🤖 AI Summary
This work addresses the instability in sparse optimization induced by ℓ_p regularization (0 < p < 1), which arises from unbounded gradients near zero. To overcome this challenge, the authors propose ReWA, a method that synergistically combines reparameterization, weight decay, and adaptive learning rates to construct an optimization trajectory closely aligned with ℓ_p regularization yet significantly more stable. The approach reveals an optimization landscape distinct from conventional ℓ_p-regularized objectives, achieving substantially enhanced model sparsity while mitigating training instability. Empirical evaluations on CIFAR-10 and ImageNet using ResNet architectures demonstrate that ReWA attains markedly higher sparsity than ℓ_1 regularization while preserving comparable test accuracy.
📝 Abstract
Sparse optimization is a fundamental challenge in various practical applications. A popular approach to sparse optimization is $\ell_p$ regularization.

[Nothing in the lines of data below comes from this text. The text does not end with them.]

/-- 44_transaction.md R192: a READ_BLOCK that gets past its address bytes drives, in the places of its n master
acknowledgements, n - 1 zeros (MACK) and one final 1 (MNACK); its other data writes are START, the address byte
with WRITE, the register byte, START, the address byte with READ, and STOP.
The draws of the environment are counted as log entry 3 says, the observations kept as log entry 16 says. -/
def Obligations.ReadBlockAcknowledgesAllButTheLast : Prop :=
  ∀ (s : State) (addr reg count : Byte), s.Quiet → s.cfg.legal = true → Legal (.readBlock addr reg count) s →
    ackDraw s.env 0 = false → ackDraw s.env 1 = false → s.env.draw .sda 197 = false →
    ∃ a t toks, exec (.readBlock addr reg count) s = .next a ∧
      run ((costOf s.cfg.stopPreload (.readBlock addr reg count)).ticks s.cfg.halfTicks) a = .next t ∧
      t.busy = false ∧ t.trace = toks ++ s.trace ∧
      dataWrites toks = [true, false] ++ bitsMsbFirst (addrByte addr .write) ++ bitsMsbFirst reg ++ [true, false] ++
        bitsMsbFirst (addrByte addr .read) ++ List.replicate (count.toNat - 1) false ++ [true] ++
        (if s.cfg.stopPreload then [false] else []) ++ [true] ∧
      (dataSamples toks).length = 3 + 8 * count.toNat

/-- 44_transaction.md R183, 60_exceptions.md R221, R224: a NACK of the first address byte ends either block command with a
STOP and ADDR_NACK, without a retry; the bus is idle and a START is legal again when PRIM_EXPOSED is true.
The draws of the environment are counted as log entry 3 says, the observations kept as log entry 16 says. -/
def Obligations.AddressNackEndsTheBlock : Prop :=
  ∀ (s : State) (i : Instr) (addr reg count : Byte), s.Quiet → s.cfg.legal = true → Legal i s →
    (i = .writeBlock addr reg count ∨ i = .readBlock addr reg count) → ackDraw s.env 0 = true →
    ∃ a wl, exec i s = .next a ∧
      run (41 + (stopMicros s.cfg.stopPreload - 2) + 40 * s.cfg.halfTicks) a =
        .next { s.ended (68 + stopMicros s.cfg.stopPreload)
            (startTokens ++ sendByteTokens (addr <<< 1) true ++ stopTokens s.cfg.stopPreload) wl .addrNack with
          lines := { s.lines with outScl := true, outSda := true }
          shreg := addr <<< 1
          ackf := true }

/-- 44_transaction.md R183, decision D16: a NACK of the read address byte of READ_BLOCK ends it the same way, and RXBUF is
unchanged.
The draws of the environment are counted as log entry 3 says, the observations kept as log entry 16 says. -/
def Obligations.ReadAddressNackEndsTheRead : Prop :=
  ∀ (s : State) (addr reg count : Byte), s.Quiet → s.cfg.legal = true → Legal (.readBlock addr reg count) s →
    ackDraw s.env 0 = false → ackDraw s.env 1 = false → s.env.draw .sda 197 = true →
    ∃ a wl, exec (.readBlock addr reg count) s = .next a ∧
      run (119 + (stopMicros s.cfg.stopPreload - 2) + 112 * s.cfg.halfTicks) a =
        .next { s.ended (200 + stopMicros s.cfg.stopPreload)
            (startTokens ++ sendByteTokens (addr <<< 1) false ++ sendByteTokens reg false ++ startTokens ++
              sendByteTokens ((addr <<< 1) ||| 1#8) true ++ stopTokens s.cfg.stopPreload) wl .addrNack with
          lines := { s.lines with outScl := true, outSda := true }
          shreg := (addr <<< 1) ||| 1#8
          ackf := true }

/-- 44_transaction.md R184, 60_exceptions.md R222, decision D16: a data-phase byte that is NACKed MAX_ATTEMPTS times, the
`p`-th of WRITE_BLOCK's register byte and payload or READ_BLOCK's register byte, ends the command with a STOP and
DATA_NACK; no later byte is sent.
The draws of the environment are counted as log entry 3 says, the observations kept as log entry 16 says. -/
def Obligations.DataNackAtTheBound : Prop :=
  ∀ (s : State) (i : Instr) (addr reg count : Byte) (p m : Nat), s.Quiet → s.cfg.legal = true → Legal i s →
    ((i = .writeBlock addr reg count ∧ p ≤ count.toNat) ∨ (i = .readBlock addr reg count ∧ p = 0)) →
    s.cfg.maxAttempts = some m →
    (∀ j, j ≤ p → ackDraw s.env j = false) → (∀ j, p < j → j ≤ p + m → ackDraw s.env j = true) →
    ∃ a wl, exec i s = .next a ∧
      run (4 + (p + 1 + m) * (37 + 36 * s.cfg.halfTicks) + (stopMicros s.cfg.stopPreload - 2) + 4 * s.cfg.halfTicks) a =
        .next { s.ended (4 + 64 * (p + 1 + m) + stopMicros s.cfg.stopPreload)
            (startTokens ++ sendByteTokens (addr <<< 1) false ++
              ((reg :: s.txBytes 0 count.toNat).take p).flatMap (fun v => sendByteTokens v false) ++
              (List.replicate m (sendByteTokens ((reg :: s.txBytes 0 count.toNat).getD p 0#8) true)).flatten ++
              stopTokens s.cfg.stopPreload) wl .dataNack with
          lines := { s.lines with outScl := true, outSda := true }
          shreg := (reg :: s.txBytes 0 count.toNat).getD p 0#8
          ackf := true }

/-- 44_transaction.md R184, 60_exceptions.md R227: a data-phase byte that is NACKed `k` times, fewer than MAX_ATTEMPTS,
and then ACKed is sent exactly k + 1 times, and the command ends as if it had been ACKed at once: only trace and
duration differ.
The draws of the environment are counted as log entry 3 says, the observations kept as log entry 16 says. -/
def Obligations.TransientNackIsInvisible : Prop :=
  ∀ (s : State) (addr reg count : Byte) (p k : Nat), s.Quiet → s.cfg.legal = true →
    Legal (.writeBlock addr reg count) s → (∀ m, s.cfg.maxAttempts = some m → k < m) → p ≤ count.toNat →
    (∀ j, j ≤ p → ackDraw s.env j = false) → (∀ j, p < j → j ≤ p + k → ackDraw s.env j = true) →
    (∀ j, p + k < j → j < count.toNat + 2 + k → ackDraw s.env j = false) →
    ∃ a wl, exec (.writeBlock addr reg count) s = .next a ∧
      run ((costOf s.cfg.stopPreload (.writeBlock addr reg count)).ticks s.cfg.halfTicks +
          k * (37 + 36 * s.cfg.halfTicks)) a =
        .next { s.ended ((costOf s.cfg.stopPreload (.writeBlock addr reg count)).micros + 64 * k)
            (startTokens ++ sendByteTokens (addr <<< 1) false ++
              ((reg :: s.txBytes 0 count.toNat).take p).flatMap (fun v => sendByteTokens v false) ++
              (List.replicate k (sendByteTokens ((reg :: s.txBytes 0 count.toNat).getD p 0#8) true)).flatten ++
              ((reg :: s.txBytes 0 count.toNat).drop p).flatMap (fun v => sendByteTokens v false) ++
              stopTokens s.cfg.stopPreload) wl .ok with
          lines := { s.lines with outScl := true, outSda := true }
          shreg := s.txByte (count.toNat - 1)
          ackf := false }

However, it may encounter optimization instability due to the unbounded gradients when $0<p<1$. In this paper, we introduce a novel approach to sparse optimization termed ReWA, based on Reparameterization, Weight decay, and Adaptive learning rate. ReWA is closely connected to $\ell_p$-regularization, yet it unveils a distinct optimization landscape that helps mitigate instability issues. Experiments on CIFAR-10 and ImageNet with ResNets demonstrate that ReWA leads to significant sparsity improvements over the $\ell_1$-regularization approach while preserving test accuracy.